Black River

In S.M. Hulse's spare but rich first novel, Black River, troubles loom for her stoic hero, Wes Carver, and his family like the glacial mountains surrounding their small Montana prison town. Black River's economic life centers on the Montana State Prison where Wes and his neighbors walk the tiers as guards, "enforcing rules, suppressing emotions, intimidating and refusing to be intimidated." When a riot erupts, Wes is taken hostage and methodically tortured by sociopathic inmate Bobby Williams. All his fingers broken, his wrists scarred by cigarette burns and cuts from a makeshift prison shiv, Wes is forever changed. No more can he experience the pleasure of his fiddle playing and composing. Now retired from the state on disability, he and his wife, Claire, move to Spokane, Wash., where he's hired as a mall cop to chase shoplifters and rowdy teens.
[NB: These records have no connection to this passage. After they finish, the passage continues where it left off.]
-- ==== Sys2Proof/Laws/Vector.lean ====
section
/-! SUPPORT. Vector instructions with plain fields: what their operands read, how their lanes pack, and the result on
its way. -/

namespace Sys2Proof.Machine

theorem boundQueue_none {sl : Slot} {r : Reg} (h : isBound sl r = false) : boundQueue sl r = none := by
  unfold isBound at h
  cases hq : boundQueue sl r <;> simp_all

theorem boundStream_none {sl : Slot} {r : Reg} (h : isBound sl r = false) : boundStream sl r = none := by
  unfold isBound at h
  cases hq : boundStream sl r <;> simp_all

theorem popV_plain {s : State} {r : Reg} (h : isBound s.me r = false) : popV s r = (readV s r, ⟨s, none⟩) := by
  simp [popV, boundQueue_none h, boundStream_none h]

theorem popAll_plain {s : State} (rs : List Reg) (h : ∀ r ∈ rs, isBound s.me r = false) :
    popAll s rs = (rs.map (readV s), ⟨s, none⟩) := by
  induction rs with
  | nil => rfl
  | cons r rs ih =>
    rw [popAll, popV_plain (h r (by simp))]
    simp [ih fun x hx => h x (by simp [hx])]

theorem plainV_plain {s : State} (rs : List Reg) (h : ∀ r ∈ rs, isBound s.me r = false) : plainV s rs = rs.map vreg := by
  unfold plainV
  rw [List.filter_eq_self.mpr (by simpa using h)]

theorem noteBound_plain {s : State} (rs : List Reg) (h : ∀ r ∈ rs, isBound s.me r = false) : noteBound s rs = s := by
  unfold noteBound
  rw [if_neg]
  simpa using h

theorem badPair_plain {sl : Slot} {x2 : Bool} (rs : List Reg)
    (h : ∀ r ∈ rs, isBound sl r = false ∧ (x2 = true → isBound sl (r + 1) = false ∧ r.idx.val ≠ 15)) :
    badPair sl x2 rs = none := by
  induction rs with
  | nil => rfl
  | cons r rs ih =>
    have hr := h r (by simp)
    rw [badPair, ih fun x hx => h x (by simp [hx])]
    cases x2 with
    | false => simp
    | true =>
      have h1 : isBound sl (Reg.succ r 1) = false := (hr.2 rfl).1
      simp [hr.1, h1, (hr.2 rfl).2]

theorem joinPairs_fields (s : State) (x2 : Bool) (rs : List Reg) :
    joinPairs x2 ((rs.flatMap (fieldRegs x2)).map (readV s)) = rs.map (fieldVal s x2) := by
  induction rs with
  | nil => rfl
  | cons r rs ih =>
    cases x2 with
    | true => simpa [fieldRegs, joinPairs, fieldVal, Reg.succ] using ih
    | false =>
      simp only [fieldRegs, List.flatMap_cons, List.map_append, List.map_cons, fieldVal] at ih ⊢
      cases rs with
      | nil => rfl
      | cons q rs => simpa [fieldRegs, joinPairs, fieldVal] using ih

theorem putVector_plain {s0 s : State} {lat : Nat} {x2 : Bool} {d : Reg} {v : Nat} {fl : Word}
    (h : isBound s.me d = false) : putVector s0 s lat x2 d v fl = .next (finish (withVector s x2 d lat v fl)) := by
  cases x2 with
  | true =>
    simp [putVector, withVector, writeFixed, vreg, RegId.isX0, Reg.succ]
  | false =>
    simp [putVector, pushV, boundQueue_none h, boundStream_none h, withVector, writeFixed, vreg, RegId.isX0]

@[simp] theorem nextPc_withVector (s : State) (x2 : Bool) (d : Reg) (lat v : Nat) (fl : Word) :
    nextPc (withVector s x2 d lat v fl) = nextPc s := by
  simp [nextPc, withVector, fallThrough]

/-- What a vector instruction with plain fields does. -/
theorem vectorOp_runs {s : State} {lat : Nat} {x2 merge readD : Bool} {d : Reg} {srcs xs : List Reg}
    (h : VecClear s x2 (readD || merge) d srcs xs) (f : List Nat → Word → Nat → Word → Nat × Word) :
    let r := f (srcs.map (fieldVal s x2) ++ if readD || merge then [fieldVal s x2 d] else [])
      (readX s (xs.headD 0)) (if readD || merge then fieldVal s x2 d else 0) s.me.csr.vm
    RunsTo (vectorOp lat x2 merge d srcs xs readD f s) (withVector s x2 d lat r.1 r.2) (nextPc s) := by
  obtain ⟨hc, hb⟩ := h
  have hfield : ∀ r ∈ d :: srcs, ∀ q ∈ fieldRegs x2 r, isBound s.me q = false := by
    intro r hr q hq
    cases x2 with
    | true =>
      simp only [fieldRegs, if_true, List.mem_cons, List.not_mem_nil, or_false] at hq
      rcases hq with rfl | rfl
      · exact (hb _ hr).1
      · exact ((hb _ hr).2 rfl).1
    | false =>
      simp [fieldRegs] at hq
      subst hq
      exact (hb _ hr).1
  have hsrc : ∀ q ∈ srcs.flatMap (fieldRegs x2), isBound s.me q = false := by
    intro q hq
    obtain ⟨r, hr, hq⟩ := List.mem_flatMap.mp hq
    exact hfield r (by simp [hr]) q hq
  have hd : ∀ q ∈ fieldRegs x2 d, isBound s.me q = false := hfield d (by simp)
  intro r
  have hu : (⟨plainV s (srcs.flatMap (fieldRegs x2)) ++ xs.map xreg ++
      (if readD || merge then plainV s ([d].flatMap (fieldRegs x2)) else []), plainV s ([d].flatMap (fieldRegs x2)), [],
      badPair s.me x2 (srcs ++ [d])⟩ : Uses) = vecUses x2 (readD || merge) d srcs xs := by
    have hdd : plainV s ([d].flatMap (fieldRegs x2)) = (fieldRegs x2 d).map vreg := by
      rw [plainV_plain _ (by simpa using hd)]
      simp
    rw [hdd, plainV_plain _ hsrc, badPair_plain]
    · rfl
    · intro r hr
      exact hb r (by simp at hr ⊢; tauto)
  unfold vectorOp
  dsimp only
  rw [hu, gate_clear hc]
  have hall : ∀ q ∈ (srcs ++ (if readD || merge then [d] else [])).flatMap (fieldRegs x2), isBound s.me q = false := by
    intro q hq
    rw [List.flatMap_append, List.mem_append] at hq
    rcases hq with hq | hq
    · exact hsrc q hq
    · split at hq
      · exact hd q (by simpa using hq)
      · simp at hq
  rw [popAll_plain _ hall, joinPairs_fields]
  dsimp only
  rw [noteBound_plain _ (by intro q hq; exact (hb q (by simpa using hq)).1), putVector_plain (hb d (by simp)).1]
  have e : (srcs ++ if readD || merge then [d] else []).map (fieldVal s x2) =
      srcs.map (fieldVal s x2) ++ if readD || merge then [fieldVal s x2 d] else [] := by
    split <;> simp
  rw [e]
  have e2 : (if readD || merge then (srcs.map (fieldVal s x2) ++ if readD || merge then [fieldVal s x2 d] else []).getLastD 0 else 0) =
      if readD || merge then fieldVal s x2 d else 0 := by
    split <;> simp
  rw [e2]
  have := finish_goesOn (withVector s x2 d lat r.1 r.2)
  rw [nextPc_withVector] at this
  exact ⟨_, rfl, this⟩

/-- A lane of packed lanes. -/
theorem laneAt_packLanes (w : Nat) (f : Nat → Nat) (n k : Nat) (h : k < n) : laneAt w k (packLanes w f n) = f k % 2 ^ w := by
  have lt : ∀ n, packLanes w f n < 2 ^ (w * n) := by
    intro n
    induction n with
    | zero => simp [packLanes]
    | succ n ih =>
      have h1 : f n % 2 ^ w < 2 ^ w := Nat.mod_lt _ (Nat.two_pow_pos w)
      have h2 : 2 ^ (w * (n + 1)) = 2 ^ w * 2 ^ (w * n) := by rw [← Nat.pow_add]; congr 1; ring
      have h3 : (f n % 2 ^ w + 1) * 2 ^ (w * n) ≤ 2 ^ w * 2 ^ (w * n) := Nat.mul_le_mul_right _ h1
      rw [packLanes, h2]
      nlinarith
  induction n with
  | zero => omega
  | succ n ih =>
    unfold laneAt at ih ⊢
    rw [packLanes]
    have hp := Nat.two_pow_pos (w * k)
    by_cases hk : k = n
    · subst hk
      rw [Nat.add_mul_div_right _ _ hp, Nat.div_eq_of_lt (lt k)]
      simp
    · have hkn : k < n := by omega
      have e : 2 ^ (w * n) = 2 ^ (w * k) * (2 ^ w * 2 ^ (w * (n - k - 1))) := by
        rw [← Nat.pow_add, ← Nat.pow_add]
        congr 1
        have : n = k + 1 + (n - k - 1) := by omega
        calc w * n = w * (k + 1 + (n - k - 1)) := by rw [← this]
          _ = _ := by ring
      rw [e, show f n % 2 ^ w * (2 ^ (w * k) * (2 ^ w * 2 ^ (w * (n - k - 1)))) =
        (f n % 2 ^ w * 2 ^ (w * (n - k - 1)) * 2 ^ w) * 2 ^ (w * k) by ring, Nat.add_mul_div_right _ _ hp, Nat.add_mul_mod_self_right]
      exact ih hkn

theorem packLanes_lt (w : Nat) (f : Nat → Nat) (n : Nat) : packLanes w f n < 2 ^ (w * n) := by
  induction n with
  | zero => simp [packLanes]
  | succ n ih =>
    have h1 : f n % 2 ^ w < 2 ^ w := Nat.mod_lt _ (Nat.two_pow_pos w)
    have h2 : 2 ^ (w * (n + 1)) = 2 ^ w * 2 ^ (w * n) := by rw [← Nat.pow_add]; congr 1; ring
    have h3 : (f n % 2 ^ w + 1) * 2 ^ (w * n) ≤ 2 ^ w * 2 ^ (w * n) := Nat.mul_le_mul_right _ h1
    rw [packLanes, h2]
    nlinarith

theorem foldl_flags (f : Nat → Word) (n : Nat) : ((List.range n).map f).foldl (· ||| ·) 0 = laneFlags f n := by
  induction n with
  | zero => rfl
  | succ n ih =>
    rw [List.range_succ, List.map_append, List.foldl_append, ih]
    rfl

/-- What a lane-wise instruction of two sources does. -/
theorem lanewise2_runs {s : State} {lat : Nat} {d a b : Reg} {sx readD : Bool} {c : VCtl}
    (h : VecClear s c.x2 (readD || c.merge) d (if sx then [a] else [a, b]) (if sx then [b] else []))
    (f : Nat → Nat → Nat → Nat × Word) :
    let y (k : Nat) : Nat := if sx then (readX s b).toNat % 2 ^ c.lt.bits else laneAt c.lt.bits k (fieldVal s c.x2 b)
    let r (k : Nat) : Nat × Word := f (laneAt c.lt.bits k (fieldVal s c.x2 a)) (y k)
      (laneAt c.lt.bits k (if readD || c.merge then fieldVal s c.x2 d else 0))
    LanesRun (lanewise2 lat d a b sx c readD f s) s c lat d (lanesOf c) (fun k => (r k).1) (fun k => (r k).2) := by
  intro y r
  have := vectorOp_runs (lat := lat) (merge := c.merge) (readD := readD) h
    (fun vals x old vm => mergeLanes c.merge vm c.lt.bits (lanesOf c) old fun i =>
      f (laneAt c.lt.bits i (vals.getD 0 0)) (laneB sx c.lt.bits vals x i) (laneAt c.lt.bits i old))
  have e : ∀ i, f (laneAt c.lt.bits i ((((if sx then [a] else [a, b]).map (fieldVal s c.x2)) ++
      if readD || c.merge then [fieldVal s c.x2 d] else []).getD 0 0))
      (laneB sx c.lt.bits (((if sx then [a] else [a, b]).map (fieldVal s c.x2)) ++
        if readD || c.merge then [fieldVal s c.x2 d] else [])
        (readX s ((if sx then [b] else []).headD 0)) i)
      (laneAt c.lt.bits i (if readD || c.merge then fieldVal s c.x2 d else 0)) = r i := by
    intro i
    cases sx <;> simp [laneB, r, y]
  let live (k : Nat) : Bool := !c.merge || s.me.csr.vm.getLsbD k
  let old := if readD || c.merge then fieldVal s c.x2 d else 0
  refine ⟨packLanes c.lt.bits (fun i => if live i then (r i).1 else laneAt c.lt.bits i old) (lanesOf c), ?_, ?_,
    packLanes_lt ..⟩
  · simp only [e] at this
    have e2 : laneFlags (fun k => if live k then (r k).2 else 0) (lanesOf c) =
        (mergeLanes c.merge s.me.csr.vm c.lt.bits (lanesOf c) old r).2 := by
      simp only [mergeLanes, vmBit, foldl_flags, live]
      rfl
    show RunsTo _ (withVector s c.x2 d lat _ (laneFlags (fun k => if live k then (r k).2 else 0) (lanesOf c))) _
    rw [e2]
    exact this
  · intro k hk
    rw [laneAt_packLanes _ _ _ _ hk]
    simp only [live, old]
    cases hm : c.merge with
    | false => simp
    | true =>
      cases hv : s.me.csr.vm.getLsbD k with
      | true => simp
      | false =>
        simp only [Bool.or_true, if_true, Bool.not_true, Bool.or_self, Bool.false_eq_true, if_false]
        exact Nat.mod_eq_of_lt (Nat.mod_lt _ (Nat.two_pow_pos _))

end Sys2Proof.Machine
end

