/-- Good words configure the stream, and a read stream starts to read ahead (R261, R262). -/
theorem strCfg_configures (hb : (readX s a).toNat % 64 = 0) (hs : (readX s (a + 2)).toNat % 64 = 0)
    (hg : (readX s (a + 3)).toNat / 4 % 4 = 0 ∧ (readX s (a + 3)).toNat < 64 ∧
      (readX s (a + 1)).toNat % 2 ^ ((readX s (a + 3)).toNat / 16 % 4) = 0) :
    ∃ t, exec (.strCfg k a) s = .next t ∧ t.me.pc = nextPc s ∧
      t.me.streams = s.me.streams.set k.toFin (streamOf (readX s a) (readX s (a + 1)) (readX s (a + 2)) (readX s (a + 3))) ∧
      t.me.x = s.me.x ∧ t.me.f = s.me.f ∧ t.me.st = .ready ∧
      ((readX s (a + 3)).getLsbD 0 = false → t.agenda = s.agenda ++ [.streamChunkArrive s.curCore s.curSlot k.toNat]) ∧
      (∀ j, j ≠ s.cur → t.slot j = s.slot j) ∧ t.cores = s.cores ∧ t.devMem = s.devMem := by
  have hexec := strCfg_checks hc (k := k)
  rw [if_neg (not_not_intro hb), if_neg (not_not_intro hs), if_neg (not_not_intro hg)] at hexec
  generalize streamOf (readX s a) (readX s (a + 1)) (readX s (a + 2)) (readX s (a + 3)) = st at hexec ⊢
  have hset : (streamCleared s k).setMe { (streamCleared s k).me with streams := (streamCleared s k).me.streams.set k.toFin st } =
      s.setMe { s.me with streams := s.me.streams.set k.toFin st } := by
    rw [streamCleared, me_setMe, setMe_setMe]
    simp only [Vector.set_set]
  rw [hset] at hexec
  generalize hu : s.setMe { s.me with streams := s.me.streams.set k.toFin st } = u at hexec
  have hume : u.me = { s.me with streams := s.me.streams.set k.toFin st } := by rw [← hu, me_setMe]
  have huframe : u.agenda = s.agenda ∧ u.curCore = s.curCore ∧ u.curSlot = s.curSlot ∧ u.cur = s.cur ∧ u.cores = s.cores ∧ u.devMem = s.devMem := by
    rw [← hu]; exact ⟨rfl, rfl, rfl, rfl, rfl, rfl⟩
  have huslot (j : Nat) (hj : j ≠ s.cur) : u.slot j = s.slot j := by rw [← hu]; exact slot_setMe_ne s _ hj
  obtain ⟨hagenda, hcc, hcs, hcur, hcores, hdev⟩ := huframe
  have hpc : nextPc u = nextPc s := nextPc_congr (by rw [hume]) (by rw [hume]) (by rw [hume])
  obtain ⟨lease, at_, cover, hme⟩ := finish_slot u
  rw [hume, hpc] at hme
  have hslot (j : Nat) (hj : j ≠ s.cur) : (finish u).slot j = s.slot j := (slot_setMe_ne u _ (by rw [hcur]; exact hj)).trans (huslot j hj)
  have hsame : (finish u).cores = s.cores ∧ (finish u).devMem = s.devMem ∧ (finish u).agenda = s.agenda := ⟨hcores, hdev, hagenda⟩
  refine ⟨_, hexec, ?_⟩
  dsimp only
  split
  · next hw => exact ⟨by rw [hme], by rw [hme], by rw [hme], by rw [hme], by rw [hme], fun h => absurd (hw.symm.trans h) (by decide), hslot,
      hsame.1, hsame.2.1⟩
  · refine ⟨by rw [me_post, hme], by rw [me_post, hme], by rw [me_post, hme], by rw [me_post, hme], by rw [me_post, hme], fun _ => ?_, hslot,
      hsame.1, hsame.2.1⟩
    rw [← hcc, ← hcs, ← hsame.2.2]
    rfl

end Config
Wes's riot ordeal is only the latest traumatic incident in his scarred life. His woodworking father committed suicide, leaving his young son nothing but questions and a beautiful handmade fiddle. Claire's son, Dennis, a child of rape, resents his stepfather and threatens Wes with a loaded pistol. Claire develops leukemia, requiring cycles of hospital visits and treatments until the disease finally wins. Wes's nemesis, Bobby Williams, now supposedly a born-again Christian, is up for parole in Black River and Wes returns to attend the hearing.

With neither Claire nor his music, Wes's salvation can come only from "keeping his word. Following through. Doing what needed to be done." Black River is a transcendent story subtly unfolding in flawless prose--a remarkable first effort. --Bruce Jacobs, founding partner, Watermark Books & Cafe, Wichita, Kan.